I wish my magic wand had an autopack setting. I am just about sick and tired of it already. The house we're moving to during the interim while the new house is being built won't see a picture or a piece of art from my boxes because I absolutely refuse to unpack them. Any of them except those necessary for running my business. Basically, I won't see my personal stuff again until May, when it's being moved into the Plum Palace. Almost everything except my shop is well on its way into boxes and bags. I didn't realize how much stuff we have until I began pulling it all out of cabinets and drawers. I'm getting too old for this crap. It is my wish that once stationed in the Plum Palace, it is the last place that I live.
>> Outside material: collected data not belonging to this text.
-- ==== Sys2Proof/Laws/Ops.lean ====
section
/-! SUPPORT. One lemma per shared operation that says what it can do, and that the operations keep the
cursor within the stream and the counters within their width. -/

namespace Sys2Proof.Machine

@[simp] theorem State.setCounters_self (s : State) : s.setCounters s.counters = s := rfl

theorem Source.jump_inRange (src : Source) (pos : Nat) : (src.jump pos).InRange :=
  Nat.min_le_right _ _

theorem Source.grant_length (src : Source) (k : Nat) :
    (src.grant k).length = min (src.bound k) src.left := by
  simp [Source.grant, Source.left]

theorem Source.grant_length_le (src : Source) (k : Nat) : (src.grant k).length ≤ k := by
  rw [Source.grant_length]
  have : src.bound k ≤ k := by
    unfold Source.bound
    split
    · exact Nat.min_le_right _ _
    · exact Nat.le_refl k
  omega

theorem Source.consume_inRange {src : Source} (h : src.InRange) (k : Nat) : (src.consume k).InRange := by
  have hl := src.grant_length k
  unfold Source.InRange at h ⊢
  unfold Source.left at hl
  simp only [Source.consume]
  omega

theorem Counters.within_fits (cw : Nat) (c : Counters) : (c.within cw).Fits cw := by
  have h : 0 < 2 ^ cw := Nat.two_pow_pos cw
  exact ⟨Nat.mod_lt _ h, Nat.mod_lt _ h, Nat.mod_lt _ h, Nat.mod_lt _ h⟩

/-- `inc` answers a counter one higher, still within `CW` bits, and leaves the others. -/
theorem Counters.inc_some {cw : Nat} {c c' : Counters} {x : CounterName} (h : c.inc cw x = some c') :
    c.get x ≠ 2 ^ cw - 1 ∧ c' = c.set (c.get x + 1) x := by
  unfold Counters.inc at h
  split at h
  · cases h
  · rename_i hne
    exact ⟨hne, by cases h; rfl⟩

theorem Counters.inc_fits {cw : Nat} {c c' : Counters} {x : CounterName} (h : c.inc cw x = some c')
    (hf : c.Fits cw) : c'.Fits cw := by
  obtain ⟨hne, rfl⟩ := Counters.inc_some h
  obtain ⟨h1, h2, h3, h4⟩ := hf
  cases x <;> simp only [Counters.get] at hne <;>
    simp only [Counters.Fits, Counters.set, Counters.get] <;> omega

theorem Counters.incAll_fits {cw : Nat} {xs : List CounterName} :
    ∀ {c c' : Counters}, c.incAll cw xs = some c' → c.Fits cw → c'.Fits cw := by
  induction xs with
  | nil => intro c c' h hf; cases h; exact hf
  | cons x xs ih =>
    intro c c' h hf
    unfold Counters.incAll at h
    split at h
    · cases h
    · rename_i c1 h1
      exact ih h (Counters.inc_fits h1 hf)

/-- `count` either takes `CNT_OVERFLOW` or goes on with the counters moved. -/
theorem count_cases (xs : List CounterName) (s : State) (k : State → State) :
    (s.counters.incAll s.cw xs = none ∧ count xs s k = takeFault .cntOverflow s) ∨
    (∃ c, s.counters.incAll s.cw xs = some c ∧ count xs s k = k (s.setCounters c)) := by
  unfold count
  cases h : s.counters.incAll s.cw xs with
  | none => exact .inl ⟨rfl, rfl⟩
  | some c => exact .inr ⟨c, rfl, rfl⟩

/-- Everything `SrcRead(k)` can do. -/
theorem srcRead_cases (k : Nat) (s : State) :
    (k = 0 ∧ srcRead k s = (.answer [], s)) ∨
    (k ≠ 0 ∧ s.source.answers.head? = some .stall ∧ srcRead k s = (.noAnswer, s)) ∨
    (k ≠ 0 ∧ s.source.answers.head? = some .err ∧ srcRead k s = (.err, s.streamError)) ∨
    (k ≠ 0 ∧ s.source.answers.head? ≠ some .stall ∧ s.source.answers.head? ≠ some .err ∧
      srcRead k s = (.answer (s.source.grant k), s.setSource (s.source.consume k))) := by
  unfold srcRead
  by_cases hk : k = 0
  · exact .inl ⟨hk, by simp [hk]⟩
  · right
    rw [if_neg hk]
    cases h : s.source.answers.head? with
    | none => simp [hk]
    | some a => cases a <;> simp [hk]

/-- Everything `SrcAvail()` can do. -/
theorem srcAvail_cases (s : State) :
    (s.source.answers.head? = some .stall ∧ srcAvail s = (.noAnswer, s)) ∨
    (s.source.answers.head? = some .err ∧ srcAvail s = (.err, s.streamError)) ∨
    (s.source.answers.head? ≠ some .stall ∧ s.source.answers.head? ≠ some .err ∧
      srcAvail s = (.answer (s.source.bound s.source.left),
        s.setSource { s.source with answers := s.source.answers.tail })) := by
  unfold srcAvail
  cases h : s.source.answers.head? with
  | none => simp
  | some a => cases a <;> simp

/-- With `FAULT` = 0 a command does what its rule says. -/
theorem unlessFaulted_of_clear {s : State} (h : s.fault = false) (run : State → State) :
    unlessFaulted s run = run s := by simp [unlessFaulted, h]

/-- With `FAULT` = 1 a command's result is not defined. -/
theorem unlessFaulted_of_fault {s : State} (h : s.fault = true) (run : State → State) :
    unlessFaulted s run = undefinedCommand s := by simp [unlessFaulted, h]

/-- The outcomes of `READ` and `READC` once the footer is read. -/
theorem readFinish_cases (filter : Option Byte) (payload : List Byte) (s : State) :
    (footerMatches s.scratch.rftr = false ∧ readFinish filter payload s = dropFooter s) ∨
    (footerMatches s.scratch.rftr = true ∧ filter.isSome = true ∧ payload = [] ∧
      readFinish filter payload s = takeFault .emptyCategory s) ∨
    (footerMatches s.scratch.rftr = true ∧ ¬(filter.isSome = true ∧ payload = []) ∧
      readFinish filter payload s = count [.framesRead] s fun s =>
        if passesFilter filter payload then s.respondSome (.payload payload)
        else s.respondNone .filtered) := by
  unfold readFinish
  by_cases hf : footerMatches s.scratch.rftr = false
  · exact .inl ⟨hf, by simp [hf]⟩
  · have ht : footerMatches s.scratch.rftr = true := by simpa using hf
    by_cases he : filter.isSome = true ∧ payload = []
    · exact .inr (.inl ⟨ht, he.1, he.2, by simp [ht, he]⟩)
    · exact .inr (.inr ⟨ht, he, by rw [if_neg (by simp [ht]), if_neg he]⟩)

end Sys2Proof.Machine
end

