-- ==== Sys2Proof/Laws/PerInstr.lean ====
section
/-! SUPPORT. Facts of every command as syntax, one lemma per constructor. -/

namespace Sys2Proof.Laws.WordFields

/-- The word of a command has its `zero` field 0, its opcode and its argument in their fields
(30_encoding.md R58), and an opcode of 30_encoding.md R59. -/
def Statement (i : Instr) : Prop :=
  zeroField (encode i) = 0 ∧ opField (encode i) = opcode i ∧ arg8Field (encode i) = argument i ∧
  1 ≤ (opcode i).toNat ∧ (opcode i).toNat ≤ 11

theorem hdrenc : Statement .hdrenc := by unfold Statement; decide

theorem ftrgen : Statement .ftrgen := by unfold Statement; decide

theorem hdrdec : Statement .hdrdec := by unfold Statement; decide

theorem szchk : Statement .szchk := by unfold Statement; decide

theorem plen : Statement .plen := by unfold Statement; decide

theorem ftrchk : Statement .ftrchk := by unfold Statement; decide

theorem catchk : Statement .catchk := by unfold Statement; decide

theorem encode : Statement .encode := by unfold Statement; decide

theorem read : Statement .read := by unfold Statement; decide

theorem readc (cat : Byte) : Statement (.readc cat) := by
  revert cat; unfold Statement; decide

theorem cntrd (idx : BitVec 3) : Statement (.cntrd idx) := by
  revert idx; unfold Statement; decide

end Sys2Proof.Laws.WordFields
end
I started burning some of the incense created by the free class students. I'm quite impressed by them. I couldn't tell you who made what because I was a bit punch drunk from all the aromas in the air and didn't think to sort them out and label them. What fun we all had! It is reflected in these wee witches' hats of incense (aka cones). None seem to be self-combusting because the students added more resins than they should have. They burn great on the handy-dandy electric incense heater. Each cone on the burner with the heat turned at about 150 F will disperse scent for a couple of days. The things in my room, from my clothes to my art, are being infused with scent almost 24-7. None of the work the students did is bad. They all smell wonderful. Some more wonderful than others. I ran a free-for-all kind of class. Each student chose the ingredients for their incense after getting some very basic information about resins, woods, herbs, etc. The point, after some consideration, was changed from an attempt to get cheap labor to provide my shop with incense to a day of grinding incense in a mortar and pestle, and an electric spice grinder, and choosing elements for inclusion into their incense, and then working with the materials to get a feel for what they were doing. It was about experiencing what incense-making was all about. The next class will be the labor class. Since they all know what they're in for now, it should be easier to separate those who want to help from those making social calls. Even though the event was very social, full of energy and joy, I could tell a couple of the folks just weren't into the work. I hope by the next time around I'll have a new professional spice grinder and a few more mortars and pestles to make things move more smoothly. I had a blast, and so did everyone else, and though the event was scheduled from 12-4 pm, many of the participants stayed as late at 8:30! We're building a community out there at the farm. There's a store that is being prepared to open in an old 1950's something trailer (cute as heck!), and soon there will be a classroom building to keep us out of the elements while we're learning about incense and soap and perfume and herbs and medicinals and homemade vinegar, and setting up harvest days to wrap and package white sage bundles and other herbals. Great things are happening at Seasons of Spirit's farm.
We all need something to look forward to. Community and spiritual progress is the path I've chosen.